俺は特に話す話題も無かったからじっと外の景色を眺めていた。一秒ごとに視界が移り変わる。座っていた位置から、何もかもが変わる。
「なんか、不思議」
俺と同じ方向に顔を向けていた氷川が話を切り出した。変わらず薄墨色をした髪の毛は光を寄せ集め燦燦と輝いており、対照的に俺の座る側は陰になっていた。
「あん?」
「ちょっと前まで、烏羽とこんなところに来て、まさか観覧車に乗るなんて思いもしなかった」
「それは俺もそうだ。まさか魔女の使い魔になるとはな。非凡な人間に関わるとは......本当に、驚いたよ」
突然視界の隅がチリチリと燃える様な熱を宿す。けれどそれはすぐに収まり、何事もなかったように彼女の現在を映し出す。
「けど、全然悪い気はしない。寧ろ気持ちは軽い。勿論、御幸とか凪とかと一緒に遊ぶのも好きだけど、これはまた別」
たまらなくなった俺は返事をしないまま、視界を強制的に切り替え、外を眺め続けていた。どうにも、胸のざわつきが収まらない。
「ありがとう。烏羽」
「......なんのお礼だ」
「色々と。カラオケの事とかオリヴィエの事とか。何か大きな事をしなくても、その存在だけに救われることってあるんじゃないかな」
分かっていない。彼女は何も分かっていない。
「あー......その、つまり、ね。烏羽が、烏羽でいてくれてありがとうって事。放課後私の愚痴を聞いてくれたり、美味しいカフェラテを淹れてくれたり。多分『仕事だからー』とか言うんだろうけど......それでも救われた。あの時、私の手を取ってくれて――」
彼女は救われたと言った。薄氷の様にく綺麗な唇から、俺に救われた、と。
違う。何もわかっちゃいない。

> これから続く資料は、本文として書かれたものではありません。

/-- A job whose descriptors have been read is considered in window `w` (R160, R67). -/
def State.considerJob (s : State) (k : Nat) (ds : List Desc) (w : OpenWindow) : State :=
  let mask := clusterMask ds
  if s.homeFailed k then s.refuseStream k ds
  else if outside mask w.entry.units || (!isPlumb k && ((clusterList mask).any s.clusterHeld || s.windowClears w)) then s
  else if s.cplFree k < 2 * (cplCount ds + 1) then s.deferred
  else if s.trainingWaits k then s.deferred
  else if (collOf ds).isSome && !s.bit Reg.MER_STATUS_ALIGNED then s.deferred
  else
    let (cc, s) := if s.qCompat k then s.compatChk k ds else (Code.ok, s)
    if cc ≠ Code.ok then s.rejectStream k ds cc
    else
      let b := s.jobBound k ds
      match verdict (s.admitNow [k] (isPlumb k) mask (s.get (qPrioF k)) w.index) b false w with
      | .admitted => s.admitJob k ds b w
      | .reject => s.rejectStream k ds Code.eBounds
      | _ =>
        if s.urgentQueue k then
          match s.urgentRoom k mask b w (s.urgentVictims k w.index) [] with
          | some qs => (qs.foldl (fun s q => s.preemptRequest k q) s).admitJob k ds b w
          | none => s.deferred
        else s.deferred

/-- The job at RPTR of queue `k` is considered in window `w` (R160). The ring is read under the queue's attribute (R157);
where that is refused, no COMMIT is seen before WPTR and the job is deferred (DESIGN CHOICE: log entry 23). -/
def State.consider (s : State) (k : Nat) (w : OpenWindow) : State :=
  if !s.queueReady k w then s
  else
    match s.reachSpans (s.scanSpans k) with
    | (0, s) =>
      (match s.jobAtRptr k with
        | none => s.deferred
        | some ds => s.considerJob k ds w)
    | (_, s) => s.deferred

/-- Queues of an engine by descending PRIO, then ascending number. -/
def State.queueOrder (s : State) (plumb : Bool) : List Nat :=
  let ks := (if plumb then (List.range 8).map (· + 256) else List.range 256).filter (fun k => s.bit (qEn k))
  [7, 6, 5, 4, 3, 2, 1, 0].flatMap (fun p => ks.filter (fun k => s.get (qPrioF k) = p))

/-- The job of queue `k` is considered in window number `w`, if that is open; the flag says that a stream has ended. -/
def State.considerIn (s : State) (w k : Nat) : State × Bool :=
  match s.openWindows.find? (fun x => x.index = w) with
  | some w =>
    let t := s.consider k w
    (t, t.get (qRptr k) != s.get (qRptr k))
  | none => (s, false)

/-- Admission in one open window. -/
def State.admitWindow (s : State) (w : OpenWindow) : State × Bool :=
  if w.entry.resource = 0 ∨ w.entry.resource = 1 then
    (s.queueOrder (w.entry.resource = 1)).foldl (fun p k =>
      let q := p.1.considerIn w.index k
      (q.1, p.2 || q.2)) (s, false)
  else (s, false)

/-- One pass over the open TENSOR and PLUMB windows. -/
def State.admitPass (s : State) : State × Bool :=
  s.openWindows.foldl (fun p w => let q := p.1.admitWindow w; (q.1, p.2 || q.2)) (s, false)

/-- Passes as long as a rejection completes a stream: a completion is a point of R67, too. -/
def State.admitLoop : Nat → State → State
  | 0, s => s
  | n + 1, s => let p := s.admitPass; if p.2 then p.1.admitLoop n else p.1

/-- Admission wherever R67 applies. Each further pass needs a stream of a ring slot: 264 queues of fewer than 2^16. -/
def State.admitJobs (s : State) : State := s.admitLoop 17301504

/-- What has happened since `before` may have ended a job: its completion is a point of R67. -/
def State.readmit (s before : State) : State :=
  if before.eng.jobs.any (fun p => (s.job p.1).isNone) then s.admitJobs else s

end Sys2Proof.Machine
end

俺が救われていたんだ。
どうしようもない、取るに足らない俺が、白色に憧れて、焦がれて。
氷川は知らないだろうけど、俺はずっと見ていた。自分の席から左前、そこから見えるあの景色。氷川の横顔を――。
これは憧憬だ。俺の憧れが、つまらないものに穢されたくなかった。つまるところ俺のした事といえば、自分の憧れを守っただけだ。感謝されるのは間違いだ。とうに捨て去ったものが惜しくて、意地汚く、未練を捨てきれないだけだ。

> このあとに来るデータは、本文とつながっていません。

/-- The job at RPTR: the records up to the first COMMIT. -/
def State.gxJobAt (s : State) (x : Nat) : Option (List Desc) := uptoCommit ((s.gxSubmitted x).map (s.gxRec x))

/-- The slots that the front-end reads to find the job at RPTR: up to its COMMIT, or all of them. -/
def State.gxScan (s : State) (x : Nat) : List Span :=
  (match s.gxJobAt x with
    | some ds => ds.map Desc.index
    | none => s.gxSubmitted x).map (s.gxSpan x)

/-- BOUND_CYCLES of a record. -/
def gxBound (d : Desc) : Nat := if d.opcode = 1 then d.w 5 else if d.opcode = 2 then d.w 6 else 0

def gxMasks (op : Nat) : List Nat :=
  match op with
  | 0x01 => [0xFFFFFFFF, 0xFFFFFFFF, 0xFFFFFFFF, 0xFFFF, 0xFFFFFFFF, 0xFFFFFFFF]
  | 0x02 => [0xFFFF00FF, 0, 0xFFFFFFFF, 0xFFFF, 0xFFFFFFFF, 0xFFFF, 0xFFFFFFFF]
  | 0x10 => [0xFFFF00FF, 0x1F, 0xFFFFFFFF]
  | _ => [0xFFFF00FF, 0x80000033, 0xFFFFFFFF, 0xFFFF]

def gxKnown (op : Nat) : Bool := op = 1 || op = 2 || op = 0x10 || op = 0x11

def lenBad (x ones : Nat) : Bool := x = 0 || x = ones

def gxAddr (d : Desc) : Nat := d.w 2 + 2 ^ 32 * d.f 3 15 0
def flipOf (d : Desc) : Bool := d.b 1 31
def flipDisplay (d : Desc) : Nat := d.f 1 5 4
def flipPlane (d : Desc) : Nat := d.f 1 1 0

/-- The decode of a record in the order of R25. -/
def State.gxChk (s : State) (x : Nat) (d : Desc) : Nat :=
  let op := d.opcode
  let kind := s.get (Reg.GFX_CX_ATTR_KIND x)
  firstCode
    [(!gxKnown op || (List.range 16).any (fun i => outside (d.w i) (nthNat (gxMasks op) i)) || (op = 1 && kind = 1) ||
        (op = 1 && (decide (1 < d.f 0 9 8) || decide (3 < d.f 0 12 10) || decide (4 < d.f 0 15 13) ||
          (decide (8192 < d.f 1 15 0) && d.f 1 15 0 != 0xFFFF) || (decide (8192 < d.f 1 31 16) && d.f 1 31 16 != 0xFFFF))) ||
        (op = 0x11 && flipOf d && flipPlane d = 3), Code.eIllegal),
     ((op = 1 && (lenBad (d.f 1 15 0) 0xFFFF || lenBad (d.f 1 31 16) 0xFFFF || lenBad (d.w 4) 0xFFFFFFFF ||
          lenBad (d.w 5) 0xFFFFFFFF)) ||
        (op = 2 && (lenBad (d.f 4 15 0) 0xFFFF || lenBad (d.f 4 31 16) 0xFFFF || lenBad (d.f 5 15 0) 0xFFFF ||
          lenBad (d.w 6) 0xFFFFFFFF)), Code.eLength),
     ((op = 1 && gxAddr d % 64 != 0) || (op = 2 && gxAddr d % 256 != 0) || (op = 0x11 && flipOf d && gxAddr d % 256 != 0),
        Code.eAlign),
     ((op = 1 && !s.canReach (s.gxAttr x) false (gxAddr d) (d.w 4)) || (op = 2 && !s.canReach (s.gxAttr x) false (gxAddr d) 1) ||
        (op = 0x10 && s.get (Reg.GFX_CX_ATTR_PARTITION (d.f 1 4 0)) != s.get (Reg.GFX_CX_ATTR_PARTITION x)) ||
        (op = 0x11 && flipOf d && (!s.bit (Reg.GFX_CX_ATTR_COMPOSE x) ||
          s.get (Reg.DSP_PL_CTRL_OWNER (flipDisplay d) (flipPlane d)) != s.get (Reg.GFX_CX_ATTR_PARTITION x))), Code.eAccess)]

/-- The code of a decoded record; a read that is refused is recorded by the checker (R301). -/
def State.gxDecode (s : State) (x : Nat) (d : Desc) : Nat × State :=
  let c := s.gxChk x d
  if c = Code.eAccess ∧ (d.opcode = 1 ∨ d.opcode = 2) then
    (c, (s.reachSpans [⟨s.gxAttr x, false, gxAddr d, if d.opcode = 1 then d.w 4 else 1⟩]).2)
  else (c, s)

/-- A FENCE is met (R249): the signed difference of the sequence numbers is not negative. -/
def State.gxFenceMet (s : State) (d : Desc) : Bool :=
  decide (0 ≤ signed 32 (s.get (Reg.GFX_Q_SEQ_SEQ (d.f 1 4 0)) + 2 ^ 32 - d.w 2))

/-! ## Ends of jobs -/

/-- The job's completion record: STATUS and TAG in the first word; the layout of the rest is not given (free bytes). A
refused record stops the context (R448). -/
def State.gxRecord (s : State) (x status : Nat) (d : Desc) (j : GfxJob) : State :=
  let i := s.get (Reg.GFX_Q_CPL_WPTR_CPL_WPTR x)
  let a := s.get (Reg.GFX_CX_CPL_BASE_BASE x) + 32 * i
  let (fr, s) := s.freeNats 28
  match s.reach (s.gxAttr x) true a 32 with
  | (.ok, s) =>
    let s := s.wr a (leBytes 4 (status + 2 ^ 16 * d.tag) ++ fr.map (fun b => b % 256))
    let s := (s.set (Reg.GFX_Q_CPL_WPTR_CPL_WPTR x) ((i + 1) % s.gxCplSlots x)).raiseEdge (272 + x)
    s.emit (.gfxRecord x status d.tag j.binned j.flushed (s.gx x).resubmitted)
  | (_, s) => (s.setGx x { s.gx x with stopped := true }).set (Reg.GFX_Q_STATUS_LAST x) Code.eAccess

/-- The slot after the COMMIT of the job at RPTR. -/
def State.gxAfter (s : State) (x : Nat) : Nat :=
  match s.gxJobAt x with
  | some ds => (match ds.getLast? with | some d => (d.index + 1) % s.gxSlots x | none => s.get (Reg.GFX_Q_RPTR_RPTR x))
  | none => s.get (Reg.GFX_Q_RPTR_RPTR x)

/-- The shader cores of the open window in which a job runs. -/
def State.gxUnits (s : State) (w : Nat) : Nat :=
  match s.openWindows.find? (fun x => x.index = w) with | some x => x.entry.units | none => 0

/-- A composition job of another context preempts compute on some of the shader cores `units` (R258). -/
def State.coresTaken (s : State) (x units : Nat) : Bool :=
  (List.range 32).any (fun y => y != x && (match (s.gx y).preempts with | some u => u &&& units != 0 | none => false))

/-- When a composition job completes, the compute resumes that no other composition job preempts (R258). -/
def State.resumeCompute (s : State) : State :=
  (List.range 32).foldl (fun s x => match (s.gx x).job with
    | some k => if k.yieldSince.isSome && !s.coresTaken x (s.gxUnits k.window) then s.setGxJob x (some { k with yieldSince := none })
        else s
    | none => s) s

/-- The job of a context ends with a status: its record is written and RPTR moves past its COMMIT. -/
def State.endGfx (s : State) (x status : Nat) (d : Desc) (j : GfxJob) : State :=
  let next := s.gxAfter x
  let s := ((s.gxRecord x status d j).set (Reg.GFX_Q_RPTR_RPTR x) next).set (Reg.GFX_Q_HEAP_FAULT x) 0
  (s.setGx x { s.gx x with job := none, resubmitted := false, preempts := none }).resumeCompute

/-- The descriptor that an end concerns: the record that has begun, else the one at RPTR. -/
def State.gxConcern (s : State) (x : Nat) (j : GfxJob) : Desc := s.gxRec x (j.run.getD (s.get (Reg.GFX_Q_RPTR_RPTR x)))

/-! ## The pass that runs (R251–R255) -/

def State.passEnv (s : State) (x : Nat) (j : GfxJob) (p : PassRun) : PassEnv :=
  ⟨s.gxConcern x j, s.gxAttr x, (p.draw.clearDepth.toNat, p.draw.clearStencil.toNat)⟩

/-- The primitives from number `a` to number `b`, exclusive. -/
def PassRun.prims (p : PassRun) (a b : Nat) : List (List Fragment) := (p.draw.prims.take b).drop a

/-- A pass completes: what its flushes have not rendered is rendered in the mode of the pass; its pixel-store area and its tile
lists are given up. -/
def State.passEnd (s : State) (x : Nat) (j : GfxJob) : State :=
  match j.pass with
  | none => s
  | some p =>
    let e := s.passEnv x j p
    let fs := e.frags (p.prims p.done p.draw.prims.length)
    let r := if passBinned e.pass then Raster.binned e fs fs.length ⟨s, p.area⟩
      else Raster.immediate e fs (fun _ => fs.length) ⟨s, p.area⟩
    r.s.setGxJob x (some { j with pass := none })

魔女だ何だと言って、自分を使い魔だと思い込んで。都合のいいように氷川を利用しただけだ。自分もそこへ少しでも近づきたいという汚れた願いだ。汚物に塗れた......クソ以下の。
「――だから、私は烏羽に感謝してる。ありがとう」
「やめろ!!!」
薄汚れた、灰色は。
「え......からす、ば……?」
「......感謝、される言われは......ないんだ」
音を失ったゴンドラは、それでも頂上へと向かい続ける。何も変わらず、視界だけが確かに変わる。
「俺は......氷川とか、辻とかにずっと憧れていたんだ。自分もそうでありたいって......ヒーローになりたいって......けど、違ったんだ。俺はどこにでもいる普通の少年Aで......いや、それ以下か? 氷川達とは違う。名のない端役だ。けど、どうしても、やっぱり諦めきれなかった。だから、お前を魔女だ何だと言って、自分を使い魔だとか痛いこと言って傍に寄り添おうとした。その為の行動に、自己防衛に......感謝されるのはおかしいだろう!」
氷川は何も言わず、ただただ俺の独白を聞いていた。
――喉が痛い。張り裂けているのかと思う程の激痛と、脳が焼けるような熱さが俺を襲う。だが、熱を帯びる身体とは裏腹に腹の底はどんどんと冷たくなっていく。
春の夜は随分と冷たいな。止まることを知らないゴンドラは風に熱を奪われ、中の空気もつられて冷えてきた。
「お前に近づいたのは自分は特別なんだと、言い聞かせる為だ! お前に気に入られたいと近づく奴らと何ら変わりはしない! 俺が......自分が......白だと思い込むための行動だったんだ。あの時手を取ったのだってそうだ! 俺は誰かにとっての何かになれはしない! これまでも! これからも――」
馬鹿だ。子供だ。分かりっこないって他人に駄々をこねて。惨めで醜くて……空虚だ。吠えれば吠えるほど空っぽになる。いや、初めから……空っぽだな。そんな空っぽの人間が憧れた存在だけは......確かであってくれ。じゃなきゃ......俺は本当に何も無くなってしまう。抱くものぐらい......この世で正しく存在してくれよ。
『ーーもう、諦めたのか?』
腹が立つ声だ。
うるさい......。うるさい、うるさい。俺は何も持っちゃいない、お前の様に。
折角憧れに寄り添えたけど……また元通りだ。いや、これがそもそも正しい関わりなんだ……。俺と氷川の……。
「――烏羽がそういうなら、私は魔女になりましょう。だから、貴方も私の使い魔になって。魔女・氷川霧華の......私だけの使い魔に」
白くなった頭の中に、やけに響く声だった。何もない空洞が満たされるような感覚。頭から喉へ。喉から腹へ。腹からつま先へ。
人肌の液体が頑強な氷をゆっくりと溶かすように、それは俺の内部へと侵食してきた。
感覚を取り戻した俺に訪れたのは、甘い花の香り。
随分と、懐かしい香りだった。死んだ冬と芽吹く春の隙間に風が運んできた名も知らない花の香りだ。
気が付くと、彼女は俺を抱きしめていた。
「それに、烏羽の話をしてくれた。ありがとう」
全てが許されたような、満たされたような心の底からの安堵。
俺たちを乗せたゴンドラが頂上にやって来ると、途端に内部の電源が落ちた。陽は完全に落ち切っていた為、室内は暗闇に飲み込まれた。
『トラブルの為、緊急停止ボタンを押しました。直ぐに予備電力に切り替えますので今しばらく――』
備え付けられていたスピーカーから従業員さんの慌てたアナウンスが聞こえた。
「......これ、魔術かなにか?」
俺は気恥ずかしさを紛らわす様に軽口を衝いた。以前、彼女の胸元に頭をうずめている状態だ。
「うん。そう......魔女だから」
俺はゆっくりと顔をあげる。真っ暗な視界の中、赤紫の瞳が煌々と輝いているのを目にした。すぐそばの薄墨色の髪が赤みを伴った光で照らされる。
「あぁ......流石は魔女だ。使い魔冥利に尽きるよ」
笑みを零す彼女に溺れそうになった。